From the records below, transcribe exactly the lines that begin at the line with "address (R295). -/" and end at the line with "any effect. -/", both included.
Top of Data
-- ==== Sys2Proof/Tests/Slice0.lean ====
section
/-!
SUPPORT. Tests on fixed values.  The expected results are those of spec/95_test_vectors.md (the case is named) or
worked out by hand from the rule named.  The last part shows, for every statement that has hypotheses, a state and
operands that meet them (clause by clause, at boundary values).
-/

namespace Sys2Proof.Tests

open Sys2Proof Sys2Proof.Machine

/-! ## Helpers -/

/-- The reset state with these program words and this program counter. -/
def running (pc : ProgAddr) (prog : List (Nat × ProgWord)) : State := { State.reset with pc := pc, prog := prog }

/-- The outcome is a next state that passes the check. -/
def after (check : State → Bool) : Host.Outcome State Fault Refusal → Bool
  | .next t => check t
  | .fault _ => false
  | .refused _ => false

/-- The flag, the enable and the level of vector k, set as a test wants them. -/
def withIrq (k : Fin 246) (level : BitVec 3) (s : State) : State :=
  { s with
    ifs := (setFlag k.val s).ifs
    iec := s.iec.setIfInBounds (k.val / 16) ((s.iec[k.val / 16]?.getD 0#16) ||| (1#16 <<< (k.val % 16)))
    ipc := s.ipc.setIfInBounds (k.val / 4)
      (((s.ipc[k.val / 4]?.getD 0#16) &&& ~~~(7#16 <<< (4 * (k.val % 4)))) |||
        (level.setWidth 16 <<< (4 * (k.val % 4)))) }

/-- A device with a three-page Boot Segment (S1), the alternate table and FALTREG = 0xFFDB (S9). -/
def aivtDevice : Device :=
  { Device.default with hasAivt := true, aivtCfg := true, bslim := 0x1FFC#13, faltreg := 0xFFDB#16 }

/-- A device with Auxiliary Flash at 0x7FC000 (made up for the tests). -/
def auxDevice : Device :=
  { Device.default with auxFlash := some { low := 0x7FC000, high := 0x7FFFFF, vector := 0x7FFFFA#24, resetAt := none } }

/-- The same, with the reset location moved to its first address (R295). -/
def movedDevice : Device := { Device.default with
  auxFlash := some { low := 0x7FC000, high := 0x7FFFFF, vector := 0x7FFFFA#24, resetAt := some 0x7FC000#24 } }

/-- A device without any optional unit. -/
def plainDevice : Device :=
  { Device.default with
    hasAltW := false, hasDsp := false, div0errWithoutDsp := false, hasDma := false, hasUsb := false, hasApll := false }

/-- A device whose whole data space is implemented, so that W15 can lie anywhere. -/
def fullDevice : Device := { Device.default with dataRanges := [(0, 0xFFFF)] }

/-- The inputs of one boundary at which the instruction outside the table is this one (N21). -/
def doing (f : Foreign) : List Boundary := [{ Boundary.quiet with foreign := some f }]

/-- A one-word, one-cycle instruction outside the table with this one effect. -/
def oneEffect (e : CpuEffect) : Foreign := { twoWords := false, cycles := 1, effects := [e], target := none }

/-- An instruction outside the table of two words and without any effect. -/
def twoWordNothing : Foreign := { twoWords := true, cycles := 2, effects := [], target := none }

/-! ## WellFormed refuses what no encoding holds -/

theorem test_goto_odd_refused : (Instr.goto 0x000201#24).wellFormed = false := by decide
theorem test_goto_bit23_refused : (Instr.goto 0x800200#24).wellFormed = false := by decide
theorem test_goto_last_accepted : (Instr.goto 0x7FFFFE#24).wellFormed = true := by decide

/-! ## One word of each constructor, written bit by bit from R113 -/

theorem test_decode_nop : decode [0b000000001010101111001101#24] = .ok (.nop, []) := by decide
theorem test_decode_goto :
    decode [0b000001001111111111111110#24, 0b000000000000000001111111#24] = .ok (.goto 0x7FFFFE#24, []) := by decide
theorem test_decode_return : decode [0b000001100000000000000000#24] = .ok (.ret, []) := by decide
theorem test_decode_retfie : decode [0b000001100100000000000000#24] = .ok (.retfie, []) := by decide
theorem test_decode_bra : decode [0b001101111111111111111101#24] = .ok (.bra 0xFFFD#16, []) := by decide
theorem test_decode_disi : decode [0b111111000011111111111111#24] = .ok (.disi 0x3FFF#14, []) := by decide
theorem test_decode_reset : decode [0b111111100000000000000000#24] = .ok (.reset, []) := by decide
theorem test_decode_sleep : decode [0b111111100100000000000000#24] = .ok (.pwrsav .sleep, []) := by decide
theorem test_decode_idle : decode [0b111111100100000000000001#24] = .ok (.pwrsav .idle, []) := by decide
theorem test_table_word_goto : decodeTableWord 24 0x040200 = some (.goto 0x000200#24) := by decide
theorem test_table_word_goto_two : decodeTableWord 48 0x00007F04FFFE = some (.goto 0x7FFFFE#24) := by decide
theorem test_encode_bra : encode (.bra 0xFFFD#16) = [0x37FFFD#24] := by decide

/-! ## One step of each instruction -/

/-- P1: the `NOP` at 0x000200. -/
theorem test_nop : after (fun t => t.pc == 0x000202#24 && t.w15 == 0x1000#16 && t.cycleCount == 1)
    (step (running 0x000200#24 [(0x200, 0x000000#24)])) = true := by decide

/-- P1: `GOTO 0x000200` as the first instruction after Reset, placed with withFetchWord; it takes 2 cycles. -/
theorem test_goto : after (fun t => t.pc == 0x000200#24 && t.cycleCount == 2)
    (step (State.reset.withFetchWord 24 0x040200)) = true := by decide

/-- P3: `GOTO` to an unimplemented address raises the address error trap. -/
theorem test_goto_unimplemented :
    after (fun t => t.pc == 0x7FFFFE#24 && t.intcon1 == 0x0008#16 && t.hardHold && t.hardEvents.addr)
      (step (running 0x000200#24 [(0x200, 0x04FFFE#24), (0x202, 0x00007F#24)])) = true := by decide

/-- R200 item f, log entry 24: a `GOTO` in the last implemented word traps and does not run. -/
theorem test_goto_second_word_unimplemented :
    after (fun t => t.pc == 0x000FFE#24 && t.intcon1 == 0x0008#16 && t.hardEvents.addr)
      (step (running 0x000FFE#24 [(0xFFE, 0x040200#24)])) = true := by decide

/-- P1: `BRA 0x000200` at 0x000204. -/
theorem test_bra : after (fun t => t.pc == 0x000200#24) (step (running 0x000204#24 [(0x204, 0x37FFFD#24)])) = true := by
  decide

/-- R139: `RETURN` takes two words off the stack and keeps SR, here at level 4. -/
theorem test_return : after (fun t => t.w15 == 0x1000#16 && t.sr == 0x0080#16 && t.intcon1 == 0#16)
    (step { running 0x000200#24 [(0x200, 0x060000#24)] with w15 := 0x1004#16, sr := 0x0080#16 }) = true := by decide

/-- F2: SRL, SFA and PC<22:16> come from the frame. -/
theorem test_retfie : after (fun t => t.pc == 0x012346#24 && t.sr == 0x0083#16 && t.corcon == 0x0024#16 &&
      t.w15 == 0x1800#16 && t.cycleCount == 3)
    (step { running 0x000200#24 [(0x200, 0x064000#24)] with
      w15 := 0x1804#16, sr := 0x00C3#16
      data := [(0x1800, 0x47#8), (0x1801, 0x23#8), (0x1802, 0x01#8), (0x1803, 0x83#8)] }) = true := by decide

/-- F4: popping below 0x1000 raises the stack error. -/
theorem test_retfie_underflow : after (fun t => t.w15 == 0x0FFC#16 && t.intcon1 == 0x0004#16)
    (step (running 0x000200#24 [(0x200, 0x064000#24)])) = true := by decide

/-- P2: `DISI #2`; INTCON2 then reads 0xC000. -/
theorem test_disi : after (fun t => t.disicnt == 2#14 && readSfr t .intcon2 == 0xC000#16)
    (step (running 0x000200#24 [(0x200, 0xFC0002#24)])) = true := by decide

/-- D2v: `DISI #0` masks nothing. -/
theorem test_disi_zero : after (fun t => !t.disiActive && readSfr t .intcon2 == 0x8000#16)
    (step (running 0x000200#24 [(0x200, 0xFC0000#24)])) = true := by decide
Bottom of Data
### Solution
/-- The same, with the reset location moved to its first address (R295). -/
def movedDevice : Device := { Device.default with
  auxFlash := some { low := 0x7FC000, high := 0x7FFFFF, vector := 0x7FFFFA#24, resetAt := some 0x7FC000#24 } }

/-- A device without any optional unit. -/
def plainDevice : Device :=
  { Device.default with
    hasAltW := false, hasDsp := false, div0errWithoutDsp := false, hasDma := false, hasUsb := false, hasApll := false }

/-- A device whose whole data space is implemented, so that W15 can lie anywhere. -/
def fullDevice : Device := { Device.default with dataRanges := [(0, 0xFFFF)] }

/-- The inputs of one boundary at which the instruction outside the table is this one (N21). -/
def doing (f : Foreign) : List Boundary := [{ Boundary.quiet with foreign := some f }]

/-- A one-word, one-cycle instruction outside the table with this one effect. -/
def oneEffect (e : CpuEffect) : Foreign := { twoWords := false, cycles := 1, effects := [e], target := none }

/-- An instruction outside the table of two words and without any effect. -/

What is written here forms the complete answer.